*Your assignment*
Write out, word for word, every line in the data below from the one containing "let s := (s.setCshard" to the one containing "(R126, R273). -/", both of them included.

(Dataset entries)

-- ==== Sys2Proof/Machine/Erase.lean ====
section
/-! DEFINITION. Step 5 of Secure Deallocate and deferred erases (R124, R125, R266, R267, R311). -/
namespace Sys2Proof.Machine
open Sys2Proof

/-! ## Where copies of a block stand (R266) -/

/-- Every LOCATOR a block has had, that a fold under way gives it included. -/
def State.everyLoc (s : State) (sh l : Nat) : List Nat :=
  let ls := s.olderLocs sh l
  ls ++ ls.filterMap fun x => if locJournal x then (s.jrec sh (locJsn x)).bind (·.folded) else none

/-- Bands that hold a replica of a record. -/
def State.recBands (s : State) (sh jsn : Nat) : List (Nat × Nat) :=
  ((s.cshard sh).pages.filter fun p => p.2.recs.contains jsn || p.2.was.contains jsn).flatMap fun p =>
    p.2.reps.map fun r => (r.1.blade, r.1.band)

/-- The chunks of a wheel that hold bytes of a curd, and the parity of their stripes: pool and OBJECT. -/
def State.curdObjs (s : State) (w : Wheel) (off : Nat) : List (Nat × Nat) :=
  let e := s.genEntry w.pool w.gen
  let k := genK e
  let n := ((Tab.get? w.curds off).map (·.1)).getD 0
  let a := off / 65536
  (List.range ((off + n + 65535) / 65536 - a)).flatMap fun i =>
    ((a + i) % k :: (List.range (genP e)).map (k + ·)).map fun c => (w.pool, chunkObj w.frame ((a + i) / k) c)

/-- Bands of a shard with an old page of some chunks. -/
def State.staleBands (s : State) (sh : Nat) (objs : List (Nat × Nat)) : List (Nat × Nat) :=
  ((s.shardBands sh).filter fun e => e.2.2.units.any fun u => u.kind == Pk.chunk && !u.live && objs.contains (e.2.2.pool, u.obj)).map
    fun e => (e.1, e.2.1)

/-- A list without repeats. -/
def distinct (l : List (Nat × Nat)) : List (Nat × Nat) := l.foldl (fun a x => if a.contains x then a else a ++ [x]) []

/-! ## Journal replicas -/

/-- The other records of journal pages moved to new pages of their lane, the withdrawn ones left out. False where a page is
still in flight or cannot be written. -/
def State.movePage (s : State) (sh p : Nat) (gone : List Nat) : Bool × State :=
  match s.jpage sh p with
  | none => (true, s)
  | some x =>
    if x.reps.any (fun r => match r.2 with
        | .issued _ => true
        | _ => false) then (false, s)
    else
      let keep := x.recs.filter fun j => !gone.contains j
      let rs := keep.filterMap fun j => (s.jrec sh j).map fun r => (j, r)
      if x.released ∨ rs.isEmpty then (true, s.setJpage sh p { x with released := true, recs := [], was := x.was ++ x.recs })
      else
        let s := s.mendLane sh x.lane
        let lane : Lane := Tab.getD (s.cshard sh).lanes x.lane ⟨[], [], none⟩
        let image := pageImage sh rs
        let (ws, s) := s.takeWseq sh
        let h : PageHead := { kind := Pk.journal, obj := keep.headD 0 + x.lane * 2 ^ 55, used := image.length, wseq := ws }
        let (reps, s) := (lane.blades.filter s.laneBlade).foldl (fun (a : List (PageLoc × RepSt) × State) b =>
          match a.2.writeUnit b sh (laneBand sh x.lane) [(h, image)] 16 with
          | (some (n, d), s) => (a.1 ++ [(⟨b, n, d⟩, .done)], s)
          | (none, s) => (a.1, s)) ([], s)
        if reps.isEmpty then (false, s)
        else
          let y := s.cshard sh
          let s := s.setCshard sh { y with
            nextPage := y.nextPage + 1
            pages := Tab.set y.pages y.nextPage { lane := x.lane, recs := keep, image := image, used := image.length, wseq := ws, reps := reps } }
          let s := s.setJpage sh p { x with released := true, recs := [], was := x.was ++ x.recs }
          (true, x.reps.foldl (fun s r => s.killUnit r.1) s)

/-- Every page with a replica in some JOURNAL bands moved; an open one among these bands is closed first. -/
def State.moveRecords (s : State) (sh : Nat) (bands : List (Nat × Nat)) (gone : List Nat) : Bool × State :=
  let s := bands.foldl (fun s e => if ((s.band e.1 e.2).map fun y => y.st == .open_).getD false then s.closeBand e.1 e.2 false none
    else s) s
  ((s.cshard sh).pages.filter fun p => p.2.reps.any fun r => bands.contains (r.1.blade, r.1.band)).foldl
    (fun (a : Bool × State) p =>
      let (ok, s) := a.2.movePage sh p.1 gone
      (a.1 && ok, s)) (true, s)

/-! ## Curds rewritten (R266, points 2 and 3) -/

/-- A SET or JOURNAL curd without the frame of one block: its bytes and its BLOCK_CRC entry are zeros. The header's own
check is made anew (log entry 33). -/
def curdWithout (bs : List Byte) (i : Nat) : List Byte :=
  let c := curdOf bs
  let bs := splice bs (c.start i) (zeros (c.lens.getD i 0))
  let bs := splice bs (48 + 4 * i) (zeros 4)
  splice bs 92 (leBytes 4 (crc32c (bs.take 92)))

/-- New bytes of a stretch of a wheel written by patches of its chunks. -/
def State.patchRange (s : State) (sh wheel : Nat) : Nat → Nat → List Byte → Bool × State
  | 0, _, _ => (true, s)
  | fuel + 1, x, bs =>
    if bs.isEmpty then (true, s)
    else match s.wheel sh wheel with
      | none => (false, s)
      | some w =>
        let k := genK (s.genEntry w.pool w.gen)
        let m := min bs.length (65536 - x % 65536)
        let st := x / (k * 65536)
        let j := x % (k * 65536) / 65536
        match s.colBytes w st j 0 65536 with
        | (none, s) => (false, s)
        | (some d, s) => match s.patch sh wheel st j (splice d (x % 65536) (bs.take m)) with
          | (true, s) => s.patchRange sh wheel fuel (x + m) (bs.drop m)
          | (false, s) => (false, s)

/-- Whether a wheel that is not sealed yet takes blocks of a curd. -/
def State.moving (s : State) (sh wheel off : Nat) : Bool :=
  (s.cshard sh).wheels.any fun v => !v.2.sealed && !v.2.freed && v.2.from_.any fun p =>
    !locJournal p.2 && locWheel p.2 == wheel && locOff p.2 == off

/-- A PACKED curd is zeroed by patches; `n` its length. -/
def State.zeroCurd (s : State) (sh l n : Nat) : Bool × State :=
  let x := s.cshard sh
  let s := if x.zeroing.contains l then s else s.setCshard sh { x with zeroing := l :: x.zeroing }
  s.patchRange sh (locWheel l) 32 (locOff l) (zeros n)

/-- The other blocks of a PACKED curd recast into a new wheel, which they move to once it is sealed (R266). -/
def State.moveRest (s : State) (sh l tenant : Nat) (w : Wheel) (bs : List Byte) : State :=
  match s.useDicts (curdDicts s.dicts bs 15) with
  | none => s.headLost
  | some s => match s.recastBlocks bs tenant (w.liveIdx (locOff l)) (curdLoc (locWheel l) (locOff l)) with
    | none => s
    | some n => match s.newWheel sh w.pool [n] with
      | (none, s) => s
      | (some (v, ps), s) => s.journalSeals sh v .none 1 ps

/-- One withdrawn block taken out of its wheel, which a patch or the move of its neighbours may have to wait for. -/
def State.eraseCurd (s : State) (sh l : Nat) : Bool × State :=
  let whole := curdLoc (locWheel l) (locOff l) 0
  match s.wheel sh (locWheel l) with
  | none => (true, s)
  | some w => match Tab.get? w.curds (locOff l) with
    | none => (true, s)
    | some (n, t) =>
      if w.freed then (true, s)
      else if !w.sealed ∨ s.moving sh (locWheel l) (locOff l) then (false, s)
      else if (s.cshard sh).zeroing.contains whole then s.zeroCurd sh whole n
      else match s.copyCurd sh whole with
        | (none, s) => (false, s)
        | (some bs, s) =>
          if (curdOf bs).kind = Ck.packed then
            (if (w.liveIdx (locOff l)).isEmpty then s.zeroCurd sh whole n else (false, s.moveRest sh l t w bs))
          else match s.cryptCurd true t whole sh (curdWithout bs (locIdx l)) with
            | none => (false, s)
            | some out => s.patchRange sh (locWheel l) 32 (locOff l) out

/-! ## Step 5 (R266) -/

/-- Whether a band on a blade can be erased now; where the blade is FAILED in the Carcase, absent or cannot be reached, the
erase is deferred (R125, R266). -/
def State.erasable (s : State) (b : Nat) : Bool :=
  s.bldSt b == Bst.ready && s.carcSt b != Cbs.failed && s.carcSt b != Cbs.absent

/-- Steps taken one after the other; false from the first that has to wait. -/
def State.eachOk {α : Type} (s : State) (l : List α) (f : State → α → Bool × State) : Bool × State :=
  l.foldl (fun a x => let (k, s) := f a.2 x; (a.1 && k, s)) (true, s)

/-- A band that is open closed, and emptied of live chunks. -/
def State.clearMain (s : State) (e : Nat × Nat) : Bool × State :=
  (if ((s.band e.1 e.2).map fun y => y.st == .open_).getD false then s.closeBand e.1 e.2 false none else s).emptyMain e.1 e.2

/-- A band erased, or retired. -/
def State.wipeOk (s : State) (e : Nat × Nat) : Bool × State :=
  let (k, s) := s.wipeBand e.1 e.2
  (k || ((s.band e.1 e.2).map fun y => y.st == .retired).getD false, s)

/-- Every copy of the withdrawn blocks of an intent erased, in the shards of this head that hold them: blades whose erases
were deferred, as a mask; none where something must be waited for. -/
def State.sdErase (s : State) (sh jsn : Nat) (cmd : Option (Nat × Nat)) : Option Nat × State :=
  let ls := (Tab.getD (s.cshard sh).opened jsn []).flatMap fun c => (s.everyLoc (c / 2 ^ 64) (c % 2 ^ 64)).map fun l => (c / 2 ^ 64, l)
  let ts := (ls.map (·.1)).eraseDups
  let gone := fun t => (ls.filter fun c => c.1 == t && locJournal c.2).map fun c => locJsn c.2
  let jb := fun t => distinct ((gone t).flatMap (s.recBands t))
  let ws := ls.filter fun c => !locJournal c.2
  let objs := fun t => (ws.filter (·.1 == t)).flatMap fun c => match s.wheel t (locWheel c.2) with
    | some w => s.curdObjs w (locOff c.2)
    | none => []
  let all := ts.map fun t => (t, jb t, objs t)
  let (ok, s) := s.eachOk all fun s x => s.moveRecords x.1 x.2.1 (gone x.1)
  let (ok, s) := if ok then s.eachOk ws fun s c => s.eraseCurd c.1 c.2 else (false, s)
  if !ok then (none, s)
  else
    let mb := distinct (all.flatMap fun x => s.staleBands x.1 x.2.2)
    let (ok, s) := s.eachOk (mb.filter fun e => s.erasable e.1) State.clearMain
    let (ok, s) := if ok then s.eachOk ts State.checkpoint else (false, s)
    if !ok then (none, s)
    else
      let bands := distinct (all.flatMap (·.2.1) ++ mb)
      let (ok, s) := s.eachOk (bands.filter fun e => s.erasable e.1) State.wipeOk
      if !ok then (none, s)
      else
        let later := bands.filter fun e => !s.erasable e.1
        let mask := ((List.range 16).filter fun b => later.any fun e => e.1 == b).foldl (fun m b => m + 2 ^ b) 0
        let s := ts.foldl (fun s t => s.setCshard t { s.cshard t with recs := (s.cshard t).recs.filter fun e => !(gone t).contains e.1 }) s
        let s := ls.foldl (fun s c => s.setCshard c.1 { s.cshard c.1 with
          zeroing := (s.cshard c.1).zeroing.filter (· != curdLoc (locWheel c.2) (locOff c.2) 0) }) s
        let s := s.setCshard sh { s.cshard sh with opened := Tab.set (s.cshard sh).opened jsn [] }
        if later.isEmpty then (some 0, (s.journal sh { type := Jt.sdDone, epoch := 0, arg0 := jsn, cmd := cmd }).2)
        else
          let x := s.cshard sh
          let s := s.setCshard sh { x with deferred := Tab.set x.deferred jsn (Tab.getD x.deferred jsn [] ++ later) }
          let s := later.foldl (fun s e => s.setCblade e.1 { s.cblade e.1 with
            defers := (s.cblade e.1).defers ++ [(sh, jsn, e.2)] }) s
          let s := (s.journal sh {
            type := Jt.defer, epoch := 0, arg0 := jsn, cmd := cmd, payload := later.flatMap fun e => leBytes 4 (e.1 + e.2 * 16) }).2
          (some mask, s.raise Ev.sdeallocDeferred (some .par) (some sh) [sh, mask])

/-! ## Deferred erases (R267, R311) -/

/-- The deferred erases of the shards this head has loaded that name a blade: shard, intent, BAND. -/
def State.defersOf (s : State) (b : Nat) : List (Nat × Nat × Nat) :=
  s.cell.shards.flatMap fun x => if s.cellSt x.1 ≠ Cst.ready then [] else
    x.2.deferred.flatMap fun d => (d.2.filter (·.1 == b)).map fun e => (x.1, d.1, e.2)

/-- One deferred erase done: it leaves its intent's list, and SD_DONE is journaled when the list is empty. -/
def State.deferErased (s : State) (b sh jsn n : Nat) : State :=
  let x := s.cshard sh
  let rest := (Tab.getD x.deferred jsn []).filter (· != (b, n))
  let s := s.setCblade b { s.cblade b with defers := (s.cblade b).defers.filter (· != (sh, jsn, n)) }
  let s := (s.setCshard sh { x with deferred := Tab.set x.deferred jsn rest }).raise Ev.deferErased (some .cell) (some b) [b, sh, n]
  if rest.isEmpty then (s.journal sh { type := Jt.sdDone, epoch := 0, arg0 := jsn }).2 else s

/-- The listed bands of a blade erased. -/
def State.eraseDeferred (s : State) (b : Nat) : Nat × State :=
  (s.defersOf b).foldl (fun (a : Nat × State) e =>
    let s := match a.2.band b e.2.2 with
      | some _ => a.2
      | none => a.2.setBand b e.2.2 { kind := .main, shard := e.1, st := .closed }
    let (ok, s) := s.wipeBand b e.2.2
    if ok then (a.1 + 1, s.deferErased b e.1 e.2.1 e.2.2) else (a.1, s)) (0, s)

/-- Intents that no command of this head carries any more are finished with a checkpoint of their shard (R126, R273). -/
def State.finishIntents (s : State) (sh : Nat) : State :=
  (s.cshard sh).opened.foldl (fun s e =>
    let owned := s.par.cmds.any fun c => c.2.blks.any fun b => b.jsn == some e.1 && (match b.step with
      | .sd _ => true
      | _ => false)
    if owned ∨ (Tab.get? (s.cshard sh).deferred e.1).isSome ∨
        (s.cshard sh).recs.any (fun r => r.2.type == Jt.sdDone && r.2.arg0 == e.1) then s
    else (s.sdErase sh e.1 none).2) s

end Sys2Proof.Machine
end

*Worked solution*
  let s := (s.setCshard sh { x with deferred := Tab.set x.deferred jsn rest }).raise Ev.deferErased (some .cell) (some b) [b, sh, n]
  if rest.isEmpty then (s.journal sh { type := Jt.sdDone, epoch := 0, arg0 := jsn }).2 else s

/-- The listed bands of a blade erased. -/
def State.eraseDeferred (s : State) (b : Nat) : Nat × State :=
  (s.defersOf b).foldl (fun (a : Nat × State) e =>
    let s := match a.2.band b e.2.2 with
      | some _ => a.2
      | none => a.2.setBand b e.2.2 { kind := .main, shard := e.1, st := .closed }
    let (ok, s) := s.wipeBand b e.2.2
    if ok then (a.1 + 1, s.deferErased b e.1 e.2.1 e.2.2) else (a.1, s)) (0, s)

/-- Intents that no command of this head carries any more are finished with a checkpoint of their shard (R126, R273). -/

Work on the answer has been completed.